Here's my water breaking history:
#1 - bag broke at 9pm and he was born at 3pm the next day. (broke again while pushing)
#2 - bag only broke when I was pushing.
#3 - broke at 31/32 weeks, resealed, broke at the start of labor (41.5 weeks) and 1.6 hours later she was born.

Sometimes I see people refer to bags of water that stay intact as being superior in some way. Like the woman had such a superior diet that her bag was made of steel or that it's ideal for a baby to be born in the caul. I don't really beileve either. I think our bodies and all that happens in a normal pregnacy is working in harmony as long as it's not messed with.

ETA: Oh! I just remembered with #2 my bag of water first broke 2 days before my labor began.

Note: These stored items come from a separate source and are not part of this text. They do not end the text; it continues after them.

-- ==== Sys2Proof/Machine/Integrity.lean ====
section
/-! DEFINITION. ECC, scrubbing, the repeat tracker, remapping and repair (R325 to R335). Domains 6 to 9 are HBM stacks 0 to
3; times are ns since the end of the fuse load. -/

namespace Sys2Proof.Machine

/-- Nanoseconds since the end of the fuse load. -/
def State.uptime (s : State) : Nat := 4 * s.nat .xTicks 0

/-- Domain m is an HBM stack. -/
def isHbm (m : Nat) : Bool := decide (6 ≤ m ∧ m ≤ 9)

/-- The row of domain m that holds a line: 2 KiB in HBM, a row of its macro elsewhere (R331). -/
def rowOfLine (m line : Nat) : Nat := if isHbm m then line / 2048 else Config.memRow m line

/-- The unit of Reg.xMacroUsed of the macro of a row. -/
def macroUnit (m row : Nat) : Nat := 16 * Config.memMacro m row + m

/-- A row of domain m can be moved: a row of the reserve region is free, or a spare row of its macro, which has two (R325, R331). -/
def State.spareFor (s : State) (m row : Nat) : Bool :=
  decide (0 < s.get .memSparesLeft m) && (isHbm m || decide (s.get .xMacroUsed (macroUnit m row) < 2))

/-- A line is marked weak (R330, R331): counted, listed and reported; without a spare row it stays in service and source
98 is raised. -/
def State.markWeak (s : State) (m line : Nat) : State :=
  let s := (s.bump .memWeak m).setBlob .weakList 0 (s.blob .weakList 0 ++ leBytes 1 (m : Nat) ++ leBytes 8 (line : Nat))
  let s := s.raise (evDev 97) []
  let row := rowOfLine m line
  if s.redirects.contains (m, row) || s.spareFor m row then s else s.raise (evDev 98) []

/-- An entry of the tracker still counts: its first correction lies within the lap time, unbounded before the first lap
(R330). -/
def State.inLap (s : State) (x : Track) : Bool :=
  s.get .xLapDone x.domain == 0 || decide (s.uptime ≤ x.first + s.nat .xLapDone x.domain)

/-- The tracker's entries replaced. -/
def State.setTracker (s : State) (l : List Track) : State :=
  ({ s with tracker := l } : State).set .trackerUsed 0 (l.length : Nat)

/-- The entry a full tracker gives up: the one with the oldest first. -/
def oldestTrack : List Track → Option Track
  | [] => none
  | x :: t => some (t.foldl (fun a b => if b.first < a.first then b else a) x)

/-- The count of a line after one correction more, in a tracker that holds it (R330). -/
def State.trackTaken (s : State) (m line : Nat) : State × Nat :=
  let same := fun (x : Track) => x.domain == m && x.line == line
  match s.tracker.find? same with
  | some x =>
    let y : Track := if s.inLap x then { x with count := x.count + 1 } else { x with count := 1, first := s.uptime }
    (s.setTracker (s.tracker.map fun z => if same z then y else z), y.count)
  | none =>
    let s :=
      if s.tracker.length < 64 then s
      else
        match oldestTrack s.tracker with
        | some o =>
          let s := if s.inLap o then s.bump .trackerEvictions 0 else s
          s.setTracker (s.tracker.erase o)
        | none => s
    (s.setTracker (s.tracker ++ [⟨m, line, 1, s.uptime⟩]), 1)

/-- A correctable error (R326, R330): counted and offered to the tracker; the third within a lap marks the line weak and
frees its entry. -/
def State.correction (s : State) (m line : Nat) : State :=
  let r := (s.bump .memCorrected m).trackTaken m line
  if r.2 = 3 then
    (r.1.setTracker (r.1.tracker.filter fun x => !(x.domain == m && x.line == line))).markWeak m line
  else r.1

/-- The record that replaces a damaged event entry names the address (R327). -/
def damaged (r : EventRec) (line : Nat) : EventRec := { r with e := 0xFFFF, detail := layout [u64 line] }

/-- The memory domain that holds such a word (Table: Memory domains): 1 for the fabric, 2 to 5 for the crews, 6 to 9 for the HBM
stacks, over which the pool and the boathouse are interleaved (R14), 10 to 13 for the converter chiplets, 14 and 15. -/
def heldIn (h : HeldWord) (m : Nat) : Bool :=
  match h with
  | .moverData | .flowData _ _ | .tribData _ _ | .boatData _ _ => isHbm m
  | .txClearData _ _ | .txLineData _ _ | .rxLineData _ _ | .rxClearData _ _ | .flowQueue _ | .tribQueue _ | .keySlot _
  | .tableCopy _ => m == 1
  | .bankCopy b _ => m == 2 + b.val % 12 / 3
  | .slackSet c _ | .llr c _ _ _ => m == 2 + c.val / 3
  | .calRecord u _ => m == 10 + u.val % 48 / 12
  | .laneTaps _ => m == 14
  | .ringEntry _ | .historyEntry _ => m == 15

/-- Client data lost in a queue, the boathouse or a buffer: its tile is marked failed (R327). -/
def State.clientLost (s : State) (h : HeldWord) : State :=
  match h with
  | .flowData f k =>
    if s.nat .flowFill f = 0 ∨ (s.flowMarks f).contains k then s else s.setBlob .xFlowMarks f (numberBytes (s.flowMarks f ++ [k]))
  | .tribData t k => s.markTrib t k
  | .txClearData t k => if (s.blob .xClear t).isEmpty then s else s.setBlob .xClearMarks t (s.blob .xClearMarks t ++ numberBytes [k])
  | .txLineData t k => s.markTx t k
  | .rxLineData t k =>
    let x := s.rxTrib t
    s.setRxTrib t { x with shares := x.shares.modifyHead fun h =>
      { h with words := h.words.map fun e => if e.1 / 64 = k then (e.1, e.2.1, true) else e } }
  | .rxClearData t k =>
    let x := s.rxTrib t
    s.setRxTrib t { x with bytes := x.bytes.zipIdx.map fun e => if e.2 / 512 = k then (e.1.1, true) else e.1 }
  | .boatData c w =>
    let r := s.rx c
    s.setRx c { r with boats := r.boats.modifyHead fun b =>
      { b with words := b.words.map fun e => if e.1 = w then (e.1, e.2.1, true) else e } }
  | _ => s

/-- The outcome of an uncorrectable word by what it held (Table: Uncorrectable outcomes). -/
def State.heldOutcome (s : State) (h : HeldWord) (line : Nat) : State :=
  match h with
  | .flowData _ _ | .tribData _ _ | .txClearData _ _ | .txLineData _ _ | .rxLineData _ _ | .rxClearData _ _ | .boatData _ _ =>
    s.clientLost h
  | .moverData => s
  | .tableCopy w => s.set .xTableLost (tableUnit w) 1
  | .llr c slot first count =>
    let r := s.rx c
    s.setRx c { r with slots := r.slots.modify slot fun x =>
      { x with llr := x.llr.zipIdx.map fun e => if first ≤ e.2 ∧ e.2 < first + count then some 0 else e.1 } }
  | .flowQueue f => s.flushFlow f
  | .tribQueue t => s.dropTribQueue t
  | .keySlot n => s.eraseSlot n
  | .bankCopy b k => s.setBlob .xBankHole b (s.blob .xBankHole b ++ numberBytes [k])
  | .slackSet c k =>
    s.setSlack c ((s.slack c).zipIdx.map fun e => match e.1 with
      | .set er codes => SlackItem.set (er || e.2 == k) codes
      | .gap n => .gap n)
  | .calRecord u k => s.set .xCalLost (68 * u.val + k.val) 1
  | .laneTaps n => if s.laneOn n then (s.set .laneLock n 0 |>.set .xLaneRelock n 0 |>.set .xLaneLow n 0
      |>.laneStep n 2 2).octetChanged (n / 8) else s
  | .ringEntry k => { s with ring := s.ring.modify k fun r => damaged r line }
  | .historyEntry k => { s with history := s.history.modify k fun r => damaged r line }

/-- An uncorrectable error (R327): counted, its line marked weak at once; domain 0 sends the device to Haven. A word that the domain
does not hold loses nothing. -/
def State.uncorrectable (s : State) (m line : Nat) (h : HeldWord) : State :=
  let s := ((s.bump .memUncorrectable m).set .xMemUncorrected 0 1).markWeak m line
  if m = 0 then s.haven 8
  else (if heldIn h m then s.heldOutcome h line else s).raise (evDev 99) [u16 m, u64 line]

/-- A lap ends (R329). -/
def State.lapEnd (s : State) (m : Nat) : State :=
  let d := s.uptime + 1 - s.nat .xLapMark m
  let ms := d / 1000000
  let s := (s.bump .memLaps m).set .memLapTime m (min ms (2 ^ 32 - 1) : Nat) |>.set .xLapDone m (max 1 d : Nat)
    |>.set .xLapMark m (s.uptime + 1 : Nat)
  if s.get .memLapLimit m ≠ 0 ∧ s.nat .memLapLimit m * 1000000 < d then s.raise (evDev 100) [] else s

/-- What the code makes of a word with n of its 72 bits flipped (R325): 0 sound, 1 corrected, 2 detected and not correctable. More
than two lie beyond what the code promises: any of them, a free value (log entry 45). -/
def State.wordOutcome (s : State) (n : Nat) : Nat × State :=
  if n ≤ 2 then (n, s)
  else
    let r := s.takeFree
    (r.1 % 3, r.2)

/-- The words of a line are read: each that is lost has its outcome, and those that are corrected count once for the line (R326,
R327). -/
def State.lineRead (s : State) (m line : Nat) (l : List (Nat × HeldWord)) : State :=
  let a := (l.take 8).foldl (fun (a : State × Bool) e =>
    let r := a.1.wordOutcome e.1
    if r.1 = 2 then (r.2.uncorrectable m line e.2, a.2) else (r.2, a.2 || r.1 == 1)) (s, false)
  if a.2 then a.1.correction m line else a.1

/-- A scrub read in an idle cycle (R328, R329): the next line in ascending order, of which an invalid one is passed over; the last
line of the domain ends the lap. -/
def State.scrubRead (s : State) (m line : Nat) (r : LineReading) (idle : Bool) : State :=
  if !s.flag .scrubEnable 0 ∨ !idle ∨ line ≠ s.nat .xScrubAt m then s
  else
    let last := decide (Config.memLines m ≤ line / 64 + 1)
    let s := if s.get .xLapMark m = 0 then s.set .xLapMark m (s.uptime + 1 : Nat) else s
    let s := s.set .xScrubAt m (if last then 0 else line + 64 : Nat)
    let s := match r with
      | .invalid => s
      | .valid l => s.lineRead m line l
    if last then s.lapEnd m else s

/-- SCRUB_READ (R329). -/
def execScrubRead (m : Fin 16) (line : Nat) (r : LineReading) (idle : Bool) (s : State) :
    Host.Outcome State Fault Refusal :=
  s.live fun s => s.scrubRead m line r idle

/-- ECC_WRITE_BACK (R326). The model's memories hold corrected words, so the write-back leaves them as they are, and so does a queued
write that covers the whole word and replaces it; a correction found by a reader other than the scrubber is counted here. -/
def execEccWriteBack (m : Fin 16) (line : Nat) (reader _covered : Bool) (s : State) : Host.Outcome State Fault Refusal :=
  s.live fun s => if reader then s.correction m line else s

/-- A line of the row has been marked weak. -/
def State.rowWeak (s : State) (m row : Nat) : Bool :=
  let b := s.blob .weakList 0
  (List.range (b.length / 9)).any fun k =>
    let e := (b.drop (9 * k)).take 9
    (e.getD 0 0).toNat == m && rowOfLine m (leNat (e.drop 1)) == row

/-- A row with a weak line has been copied to a spare row of its macro or a row of the reserve region and is served from there; an HBM
row is queued for repair (R331). -/
def State.rowCopied (s : State) (m row : Nat) : State :=
  if !s.spareFor m row ∨ s.redirects.contains (m, row) ∨ !s.rowWeak m row then s
  else
    let s := (s.set .memSparesLeft m (s.get .memSparesLeft m - 1)).bump .memRemaps m
    let s := ({ s with redirects := s.redirects ++ [(m, row)] } : State)
    if isHbm m then
      ({ s with repairs := s.repairs ++ [(m - 6, row)] } : State).set .repairPending 0 (s.repairs.length + 1 : Nat)
    else s.bump .xMacroUsed (macroUnit m row)

/-- SPARE_ROW_COPY_COMPLETE (R331). -/
def execSpareRowCopyComplete (m : Fin 16) (row : Nat) (s : State) : Host.Outcome State Fault Refusal :=
  s.live fun s => s.rowCopied m row

/-- The repair running on stack k ends (R332): the redirect goes, or stays when the repair failed. -/
def State.repairDone (s : State) (k : Nat) (ok : Bool) : State :=
  match s.repairRunning k with
  | none => s
  | some x =>
    let l := s.repairs.erase x
    let s := (({ s with repairs := l } : State).set .repairPending 0 (l.length : Nat)).set .xRepairRun k 0
    if ok then
      (({ s with redirects := s.redirects.filter fun y => y != (k + 6, x.2) } : State).bump .repairDone 0).set .memSparesLeft
        (k + 6) (s.get .memSparesLeft (k + 6) + 1)
    else (s.bump .repairFailed 0).raise (evDev 101) []

/-- HBM_REPAIR_COMPLETE (R332). -/
def execHbmRepairComplete (k : Fin 4) (ok : Bool) (s : State) : Host.Outcome State Fault Refusal :=
  s.live fun s => s.repairDone k ok

end Sys2Proof.Machine
end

Not a big deal, I just didn't have sex and didn't go swimming or bathing in a tub. So, yeah, I'm a broken bag kind of gal.


----------



## Mammax4 (May 26, 2006)

3 for 3 here.

first born - water broke at 6pm, he was born 7:20 am (13 hrs later) labour didn't start right away.

second born - water broke at 11pm, he was born at 7:02am (8 hrs later) contractions didn't start until 1:30am

third born - water broke at 2:30pm (thinking yeah!!! a daytime labour) labour started at 2:30am (he was born at 4:53am)

good luck... I will send you water breaking vibes!

M


----------



## storychick (Mar 14, 2006)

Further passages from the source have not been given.